Texte : Paul van der Zalm

A en juger par les sorties que nous avons l’habitude de présenter sur CHAOS Music Magazine, on ne s’attendrait pas immédiatement à une présentation du nouvel album de Natalie Mering sorti cette semaine, le cinquième sorti sous le nom de Weyes Blood. Pourtant, le fait qu’il s’agisse du deuxième album pour l’excentrique – comme Chaos – label Sub Pop est déjà révélateur. En plus de cela, il s’agit de la suite de Titanic Rising, qui est considéré par les critiques comme l’un des meilleurs albums de 2019. Selon Mering, les deux albums doivent être considérés comme les parties 1 et 2 d’une trilogie. Enfin, et surtout, elle livre une nouvelle fois une prestation de classe supérieure avec cet album.

A la première écoute, cela ne se remarque pas forcément. Les chansons sont plaisantes à écouter et Mering a une voix agréable semblable à celle de Rumer. On pourrait aussi l’associer à Lana Del Rey, avec laquelle elle a enregistré la chanson For Free de Joni Mitchell pour l’album Chemtrails Over The Country Club de Del Rey. Et musicalement, l’élément théâtral de Rufus Wainwright ou de Van Dyke Parks est également une bonne référence. Cet aspect théâtral ressort bien dans la vidéo légèrement ironique qui accompagne le morceau d’ouverture It’s Not Just Me, It’s Everybody, dans laquelle on voit Mering danser dans un décor qui représente les ruines d’une civilisation, l’image de mort qui était au cœur de Titanic Rising. Le titre fait référence à un cantique bouddhiste ; avec du recul, nous sommes tous dans le même bateau, qu’il s’agisse de grands problèmes sociaux ou de soucis personnels. 

En raison de la théâtralité et de la référence bouddhiste, le lien avec la religion est rapidement établi. Bien que, dans sa jeunesse, elle se soit détournée de l’église pentecôtiste à laquelle ses parents adhéraient et qu’elle ait même fait brièvement partie du groupe Satanized, on peut voir et entendre dans toutes les chansons cette fascination pour une expérience religieuse à travers la musique et le réconfort qu’elle peut apporter. (Ce n’est pas non plus une coïncidence si le nom Weyes Blood est dérivé de Wise Blood, un livre de Flannery O’Connor).

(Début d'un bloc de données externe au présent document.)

-- ==== Sys2Proof/Machine/Multiply.lean ====
section
/-! DEFINITION. The multiply family (43_multiply.md): `mul`, `mla`. -/

namespace Sys2Proof.Machine

/-- The multiply renderer (R75): destination, operand 1 `rm`, operand 2 `rs` and, with `acc`, the accumulate
register `rn`. -/
def multiply (name : Text) (acc : Bool) (c : Cond) (sf : Bool) (rd rn rs rm : Reg) (s : State) : Result :=
  settle s .multiply (.multiply { cond := c, A := acc, S := sf, Rd := rd, Rm := rm, Rs := rs, Rn := rn })
    (name ++ condText c ++ setFlagsLetter sf ++ " ".toList ++ reg rd ++ ",".toList ++ reg rm ++ ",".toList ++ reg rs ++
      if acc then ",".toList ++ reg rn else [])

/-- `mul` (R76): three registers; `rn` reaches no text. -/
def execMul (c : Cond) (sf : Bool) (rd rn rs rm : Reg) (s : State) : Result :=
  multiply "mul".toList false c sf rd rn rs rm s

/-- `mla` (R77): four registers. -/
def execMla (c : Cond) (sf : Bool) (rd rn rs rm : Reg) (s : State) : Result :=
  multiply "mla".toList true c sf rd rn rs rm s

end Sys2Proof.Machine
end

La meilleure preuve en est God Turn Me Into a Flower, une chanson céleste, presque grégorienne, qui se termine par le chant des oiseaux et qui fait référence à l’histoire classique de Narcisse fasciné par son reflet. Cela fait naturellement le lien avec Andromeda de l’album précédent.

Le titre de l’album est dérivé de deux morceaux, le court interlude « And in the Darkness » qui suit « Hearts Aglow », une chanson avec des harmonies vocales, un accompagnement orchestral et beaucoup de dramaturgie. Le cœur rayonnant est également visible sur la pochette de l’album. Mering déclare : « C’est comme un bâton lumineux : quand on le craque, il brille. Ça évoque la puissance dans le fait d’avoir le cœur tellement brisé qu’il en émane une lumière. » Donc d’un côté, c’est une autre expérience très personnelle, mais en même temps une image religieuse archétypique. Le single fort Grapevine, avec un arrangement en couches et une mélodie à la flûte qui semble tout droit sortie du classique Nights In White Satin des Moody Blues, et la chanson « The Worst is Done » avec un léger rythme bossa nova et un refrain aux sonorités joyeuses sont un peu plus terre à terre.

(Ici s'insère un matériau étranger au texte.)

theorem dpReg_prints (op : DpOp) (c : Cond) (sf : Bool) (rn rd : Reg) (o : ShiftedReg) :
    PrintsMnemonic .dataProcessing c (exec (dpReg op c sf rn rd o)) := by
  cases op with
  | and | eor | sub | rsb | add | adc | sbc | rsc | orr | bic => exact twoOperand_prints ..
  | tst | teq | cmp | cmn => exact comparison_prints ..
  | mov | mvn => exact singleDestination_prints ..

theorem dpImm_prints (op : DpOp) (c : Cond) (sf : Bool) (rn rd : Reg) (o : RotImm) :
    PrintsMnemonic .dataProcessing c (exec (dpImm op c sf rn rd o)) := by
  cases op with
  | and | eor | sub | rsb | add | adc | sbc | rsc | orr | bic => exact twoOperand_prints ..
  | tst | teq | cmp | cmn => exact comparison_prints ..
  | mov | mvn => exact singleDestination_prints ..

theorem decodeDp_prints (w : Word) : PrintsMnemonic .dataProcessing (condOf w) (exec (decodeDp w)) := by
  unfold decodeDp
  split
  · exact dpImm_prints ..
  · exact dpReg_prints ..

theorem decodeSdt_prints (w : Word) : PrintsMnemonic .singleTransfer (condOf w) (exec (decodeSdt w)) := by
  unfold decodeSdt
  split <;> exact singleTransfer_prints (by decide) ..

theorem decodeBdt_prints (w : Word) : PrintsMnemonic .blockTransfer (condOf w) (exec (decodeBdt w)) := by
  unfold decodeBdt
  split <;> exact blockTransfer_prints (by decide) ..

/-- The family of the decoded word's outputs is the classifier's, and its text begins with a mnemonic and the condition of
bits 31:28. -/
theorem decode_prints (w : Word) (hfam : classify w ≠ .unknown) :
    PrintsMnemonic (classify w) (condOf w) (exec (decode w)) := by
  unfold decode
  cases h : classify w with
  | branch => exact decodeBranch_prints w
  | multiply => exact decodeMultiply_prints w
  | swi => exact execSwi_prints ..
  | dataProcessing => exact decodeDp_prints w
  | singleTransfer => exact decodeSdt_prints w
  | blockTransfer => exact decodeBdt_prints w
  | unknown => exact absurd h hfam

/-! ## Condition 15 -/

theorem condOf_eq_nv {w : Word} (hcond : w.extractLsb' 28 4 = 15) : condOf w = .nv := by
  rw [condOf, hcond]; rfl

/-- The text stands after the two numbers and the two separators (49_fallback_and_line.md R134). -/
theorem assembleLine_drop_22 (addr word : Word) (text : Text) : (assembleLine addr word text).drop 22 = text :=
  List.drop_left' rfl

/-- Settles O26: the raw tests read bits 27:0 only, and every renderer but the raw word's prints the condition directly
after the mnemonic. -/
theorem conditionDoesNotAffectFamily : Obligations.ConditionDoesNotAffectFamily := by
  refine ⟨fun c => classify_and_low28_or (condField_and_low28 c), fun s hcond hfam => ?_⟩
  obtain ⟨f, text, target, hexec, name, hname, rest, rfl⟩ := (decode_prints s.word hfam).drives s
  refine ⟨_, hexec, rfl, name, hname, rest, ?_⟩
  rw [State.drive_line, assembleLine_drop_22, condOf_eq_nv hcond]
  rfl

end Sys2Proof.Machine

/-! PROOFS. The classifier (40_classifier.md): the raw tests of R51 in their mask and bit-field forms (O22). -/

namespace Sys2Proof

/-! ## A mask test is a field test -/

/-- A mask of `len` ones from bit `start` keeps that field, at its place. -/
theorem and_allOnes_shiftLeft_eq_extractLsb' {n : Nat} (w : BitVec n) (start len : Nat) :
    w &&& (BitVec.allOnes len).setWidth n <<< start = (w.extractLsb' start len).setWidth n <<< start := by
  ext i hi
  by_cases hstart : i < start
  · simp [hstart]
  · have hbit : start + (i - start) = i := by omega
    simp [hstart, hbit, hi, Bool.and_comm]

/-- `word & 0x0e000000` is `high3` at bits 27:25. -/
theorem and_high3Mask (w : Word) : w &&& (0x0e000000 : Word) = (high3 w).setWidth 32 <<< 25 :=
  and_allOnes_shiftLeft_eq_extractLsb' w 25 3

/-- Bits 27:26 are the two upper bits of `high3`. -/
theorem extractLsb'_26_2_eq_high3 (w : Word) : w.extractLsb' 26 2 = (high3 w).extractLsb' 1 2 := by
  ext i hi
  have hlt : 1 + i < 3 := by omega
  have hbit : 25 + (1 + i) = 26 + i := by omega
  simp [high3, hlt, hbit]

/-! ## The raw tests of R51, each in its other form -/

theorem tBranch_iff_mask (w : Word) : tBranch w = true ↔ w &&& 0x0e000000 = 0x0a000000 := by
  have hfield : ∀ h : BitVec 3, (h == 0b101) = true ↔ h.setWidth 32 <<< 25 = 0x0a000000#32 := by decide
  rw [tBranch, and_high3Mask]
  exact hfield (high3 w)

theorem tMul_iff_mask (w : Word) : tMul w = true ↔ w &&& 0x0fc000f0 = 0x00000090 := beq_iff_eq

theorem tSwi_iff_mask (w : Word) : tSwi w = true ↔ w &&& 0x0f000000 = 0x0f000000 := beq_iff_eq

theorem tDp_iff_bits (w : Word) : tDp w = true ↔ w.extractLsb' 26 2 = 0b00 := by
  have hfield : ∀ h : BitVec 3, (h == 0b000 || h == 0b001) = true ↔ h.extractLsb' 1 2 = 0b00 := by decide
  rw [tDp, extractLsb'_26_2_eq_high3]
  exact hfield (high3 w)

theorem tSdt_iff_bits (w : Word) : tSdt w = true ↔ w.extractLsb' 26 2 = 0b01 := by
  have hfield : ∀ h : BitVec 3, (h == 0b010 || h == 0b011) = true ↔ h.extractLsb' 1 2 = 0b01 := by decide
  rw [tSdt, extractLsb'_26_2_eq_high3]
  exact hfield (high3 w)

theorem tBdt_iff_bits (w : Word) : tBdt w = true ↔ w.extractLsb' 25 3 = 0b100 := beq_iff_eq

/-- Settles O22: the chain of R52, each test of R51 rewritten to its other form. -/
theorem classifierTakesFirstTest : Obligations.ClassifierTakesFirstTest := by
  intro w
  simp only [classify, tBranch_iff_mask, tMul_iff_mask, tSwi_iff_mask, tDp_iff_bits, tSdt_iff_bits, tBdt_iff_bits]

end Sys2Proof

/-! PROOFS. The text primitives (41_condition_and_text.md): the hexadecimal numeral (O33) and the register names (O35). -/

namespace Sys2Proof.Machine
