-- ==== Sys2Proof/Machine/Step.lean ====
section
/-! DEFINITION. One step of the machine, and the word the next step runs. -/

namespace Sys2Proof.Machine

/-- One atomic transition of the machine: an engine step or a host action (20_memory.md R213, R214). -/
def step (s : State) : Host.Outcome State Fault Refusal := turn s

/-- `s` with the instruction word whose low `nbits` bits are those of `w`, the rest 0, at pc in the instruction memory, the
engine running and next to take a turn: it stands for the host's load of a program (log entry 5). -/
def State.withFetchWord (s : State) (nbits w : Nat) : State :=
  { s with
    imem := placeWord s.pc.toNat (BitVec.ofNat 64 (w % 2 ^ nbits)) s.imem,
    run := .running, advancing := false, sched := engineFirst s.sched }

end Sys2Proof.Machine
end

Pourtant, malgré le sujet traité, l’ensemble de l’album laisse un sentiment de réconfort grâce à sa beauté sophistiquée. Et comme la plupart des chansons durent environ six minutes, l’auditeur a tout le loisir de s’y abandonner. Seul le morceau instrumental au synthétiseur « In Holy Flux » est légèrement différent avec ses 1:48. Le dernier mot revient à Mering : « Le chaos est un phénomène naturel. Mais la néguentropie, c’est-à-dire la tendance des choses à rentrer dans l’ordre, l’est aussi. Ces chansons ne sont peut-être pas des manifestes ou des solutions, mais je sais qu’elles jettent une lumière sur les raisons de notre désillusion contemporaine. Et c’est peut-être le début du voyage nuancé vers la compréhension des cycles naturels de la vie et de la mort, encore et toujours. »

Le troisième album de la trilogie devrait être porteur d’espoir. Nous l’attendons déjà avec impatience !

Weyes Blood sera en concert le 4 février 2023 au Trianon, à Paris.